■ Task brief: Scan the entries below for the word "Completes", then copy each line that holds it.

◇ ◇ ◇ ◇ ◇

theorem State.useCredit_frame (s0 : State) (a1 : Nat) : Frame [.regs, .legacy] s0 (State.useCredit s0 a1) := by
  unfold State.useCredit
  repeat' first
    | with_reducible assumption
    | intro _
    | (extract_lets -merge +onlyGivenNames x; refine (have hx : Frame [.regs, .legacy] s0 x := ?_; ?_); rotate_left; clear_value x; rotate_left; subst x)
    | (extract_lets -merge +onlyGivenNames x; clear_value x)
    | with_reducible exact Frame.refl _ _
    | with_reducible apply Frame.ite
    | with_reducible apply Frame.foldl
    | with_reducible apply Frame.via (State.setLegacy_frame _ _ _) (by decide)
    | split

theorem execG1CreditReceive_frame (s0 : State) (a0 : Fin 12) (a1 : List Byte) : Completes (execG1CreditReceive a0 a1 s0) (Frame [.regs, .lk, .legacy, .arb, .pwr] s0) := by
  unfold execG1CreditReceive
  refine ⟨_, rfl, ?_⟩
  repeat' first
    | with_reducible assumption
    | intro _
    | (extract_lets -merge +onlyGivenNames x; refine (have hx : Frame [.regs, .lk, .legacy, .arb, .pwr] s0 x := ?_; ?_); rotate_left; clear_value x; rotate_left; subst x)
    | (extract_lets -merge +onlyGivenNames x; clear_value x)
    | with_reducible exact Frame.refl _ _
    | with_reducible apply Frame.ite
    | with_reducible apply Frame.foldl
    | with_reducible apply Frame.via (State.incF_frame _ _ _ _ _) (by decide)
    | with_reducible apply Frame.via (State.takeCredits_frame _ _ _) (by decide)
    | split

theorem execG1CreditTimer_frame (s0 : State) (a0 : Fin 12) : Completes (execG1CreditTimer a0 s0) (Frame [.regs, .linkTx, .legacy] s0) := by
  unfold execG1CreditTimer
  refine ⟨_, rfl, ?_⟩
  repeat' first
    | with_reducible assumption
    | intro _
    | (extract_lets -merge +onlyGivenNames x; refine (have hx : Frame [.regs, .linkTx, .legacy] s0 x := ?_; ?_); rotate_left; clear_value x; rotate_left; subst x)
    | (extract_lets -merge +onlyGivenNames x; clear_value x)
    | with_reducible exact Frame.refl _ _
    | with_reducible apply Frame.ite
    | with_reducible apply Frame.foldl
    | with_reducible apply Frame.via (State.g1Send_frame _ _ _) (by decide)
    | split

theorem execG1InitReceive_frame (s0 : State) (a0 : Fin 12) (a1 : List Byte) : Completes (execG1InitReceive a0 a1 s0) (Frame [.regs, .mem, .lk, .legacy, .arb, .front, .pwr] s0) := by
  unfold execG1InitReceive
  refine ⟨_, rfl, ?_⟩
  repeat' first
    | with_reducible assumption
    | intro _
    | (extract_lets -merge +onlyGivenNames x; refine (have hx : Frame [.regs, .mem, .lk, .legacy, .arb, .front, .pwr] s0 x := ?_; ?_); rotate_left; clear_value x; rotate_left; subst x)
    | (extract_lets -merge +onlyGivenNames x; clear_value x)
    | with_reducible exact Frame.refl _ _
    | with_reducible apply Frame.ite
    | with_reducible apply Frame.foldl
    | with_reducible apply Frame.via (State.setF_frame _ _ _ _ _) (by decide)
    | with_reducible apply Frame.via (State.incF_frame _ _ _ _ _) (by decide)
    | with_reducible apply Frame.via (State.setLegacy_frame _ _ _) (by decide)
    | with_reducible apply Frame.via (State.linkLeave_frame _ _ _) (by decide)
    | with_reducible apply Frame.via (State.g1Admit_frame _ _) (by decide)
    | split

◇ ◇ ◇ ◇ ◇

■ The completed task:
theorem execG1CreditReceive_frame (s0 : State) (a0 : Fin 12) (a1 : List Byte) : Completes (execG1CreditReceive a0 a1 s0) (Frame [.regs, .lk, .legacy, .arb, .pwr] s0) := by
theorem execG1CreditTimer_frame (s0 : State) (a0 : Fin 12) : Completes (execG1CreditTimer a0 s0) (Frame [.regs, .linkTx, .legacy] s0) := by
theorem execG1InitReceive_frame (s0 : State) (a0 : Fin 12) (a1 : List Byte) : Completes (execG1InitReceive a0 a1 s0) (Frame [.regs, .mem, .lk, .legacy, .arb, .front, .pwr] s0) := by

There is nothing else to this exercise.